ASSIGNMENT >> Every line in the data below from the one containing "def execTclaim (o" down to the one containing "def execTrel (o", both included, must be retyped exactly; no other line is to appear.

::: RECORDS SHOWN :::

/-- A slot of the list is not claimed by the firing's holder: the first, as Capability-refused names it. -/
def unclaimed (c : Core) (f : Firing) (xs : List Nat) : Option FaultInfo :=
  (xs.find? fun x => decide (x < 16) && decide ((c.bank x).claim ≠ f.holder)).map fun x => fCapability (BitVec.ofNat 64 x)

/-- A kind-4 value outside the row's class (R144). -/
def classFail (f n lo hi : Nat) : Option FaultInfo := if lo ≤ n ∧ n ≤ hi then none else some (fIllegal f)

/-- The checks of R146 on an L range. -/
def checkMatL (ea : Int) (n : Nat) : Option FaultInfo := checkL ea n 64

/-- Runs the checks in order: the first failure is the fault. -/
def guardAll (fs : List (Option FaultInfo)) (e : Eff) : Eff :=
  match fs.findSome? id with
  | some f => .fault f
  | none => e

/-! The matrix queue (R138 to R142). -/

/-- Slots and tiles an operation names. -/
def MatKind.names (k : MatKind) : List Nat := k.dest ++ k.srcs
def MatKind.slotsRead (k : MatKind) : List Nat := (k.srcs.filter (· < 16)).eraseDups

/-- A slot that the operation names has a held write: it waits at issue (R139). -/
def Core.heldNamed (c : Core) (k : MatKind) : Bool := c.held.any fun h => k.names.contains h.slot

/-- Reference counts of the slots read rise by 1, or fall (R138). -/
def Core.count (c : Core) (xs : List Nat) (up : Bool) : Core :=
  xs.foldl (fun c x => let b := c.bank x; c.setBank x { b with count := if up then b.count + 1 else b.count - 1 }) c

/-- The A and W tags that a part of a joint operation has as it issues (R141, R158); nothing of another operation. -/
def MatKind.partTags (c : Core) : MatKind → Tag × Tag
  | .mmaj a w _ => (c.issueTag a, c.issueTag w)
  | _ => (.raw, .raw)
/-- The operation takes an entry of the matrix queue (R140). -/
def Core.enqueue (c : Core) (o : MatOp) : Core := { c.count o.op.slotsRead true with mq := c.mq ++ [o] }

/-- Issue of an operation of the matrix queue: it waits for an entry, for held writes of what it names, and for an earlier
acquire (R183). DESIGN CHOICE (log 48): an operation that finds a held write at issue has passed the checks of steps 9 and 10
against the slot's tag of before it; R139 says that the operation waits and not which checks come first. -/
def State.queueMat (s : State) (op : MatKind) (opcode : Nat) (wtag : Tag) : Eff :=
  let c := s.curC
  if c.mq.length ≥ Config.matrixQueueDepth ∨ c.heldNamed op ∨ s.acqPending then .wait
  else .ok { s.modCurC (fun c => c.enqueue
      { id := s.fresh, fir := s.curF.id, op := op, opcode := opcode, wtag := wtag, strict := s.cur.tritstrict
        atag := (op.partTags c).1, btag := (op.partTags c).2 }) with
    fresh := s.fresh + 1 }

/-- A tag check of field f on tile value n. -/
def tileTag (c : Core) (f n : Nat) (ok : Tag → Bool) : Option (Nat × Tag) :=
  let t := c.issueTag n
  if ok t then none else some (f, t)

/-! Claims (R145). -/

/-- `tclaim`. -/
def execTclaim (o : Ops) (s : State) : Host.Outcome State Fault Refusal :=
  issue { op := 0x200 } o (fun s _ _ =>
    let x := o.d.num
    let b := s.curC.bank x
    guardAll [classFail 0 x 0 15]
      (if b.claim = s.curF.holder then .ok s
        else if b.claim = .free then .ok (s.modCurC fun c => c.setBank x { b with claim := s.curF.holder })
        else .wait)) s

/-- `trel`. -/
def execTrel (o : Ops) (s : State) : Host.Outcome State Fault Refusal :=
  issue { op := 0x201 } o (fun s _ _ =>
    let x := o.d.num
    guardAll [classFail 0 x 0 15, unclaimed s.curC s.curF [x]]
      (.ok (s.modCurC fun c => c.setBank x { c.bank x with claim := .free }))) s

/-! Moving data (R146 to R153). -/

/-- Bytes a fill or drain of a slot moves: MX slots take their side-area along. -/
def slotBytes (t : Tag) : Nat := if t.isMx then 16896 else 16384

/-- `tfill`. -/
def execTfill (o : Ops) (s : State) : Host.Outcome State Fault Refusal :=
  let t := o.mods.ty.getD .raw
  issue { op := 0x202 } o (fun s v _ =>
    let x := o.d.num
    let ea := sval v.a.word + sval v.b.word
    guardAll [classFail 0 x 0 15, unclaimed s.curC s.curF [x], checkMatL ea (slotBytes t)]
      (s.queueMat (.tfill x ea.toNat t) 0x202 t)) s

/-- `tdrain`. -/
def execTdrain (o : Ops) (s : State) : Host.Outcome State Fault Refusal :=
  issue { op := 0x203, tiles := fun o => [(2, o.b.num)] } o (fun s v _ =>
    let y := o.b.num
    let ea := sval v.d.word + sval v.a.word
    let n := if y < 16 then slotBytes (s.curC.issueTag y) else 65536
    guardAll [unclaimed s.curC s.curF [y], checkMatL ea n] (s.queueMat (.tdrain y ea.toNat) 0x203 (s.curC.issueTag y))) s

/-- `tscale`. -/
def execTscale (o : Ops) (s : State) : Host.Outcome State Fault Refusal :=
  issue { op := 0x20C, tiles := fun o => [(0, o.d.num)], tags := fun s o _ => tileTag s.curC 0 o.d.num Tag.isMx } o
    (fun s v _ =>
      let x := o.d.num
      let ea := sval v.a.word + sval v.b.word
      guardAll [classFail 0 x 0 15, unclaimed s.curC s.curF [x], checkMatL ea 512]
        (s.queueMat (.tscale x ea.toNat) 0x20C (s.curC.issueTag x))) s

:::

WORKED SOLUTION >>
def execTclaim (o : Ops) (s : State) : Host.Outcome State Fault Refusal :=
  issue { op := 0x200 } o (fun s _ _ =>
    let x := o.d.num
    let b := s.curC.bank x
    guardAll [classFail 0 x 0 15]
      (if b.claim = s.curF.holder then .ok s
        else if b.claim = .free then .ok (s.modCurC fun c => c.setBank x { b with claim := s.curF.holder })
        else .wait)) s

/-- `trel`. -/
def execTrel (o : Ops) (s : State) : Host.Outcome State Fault Refusal :=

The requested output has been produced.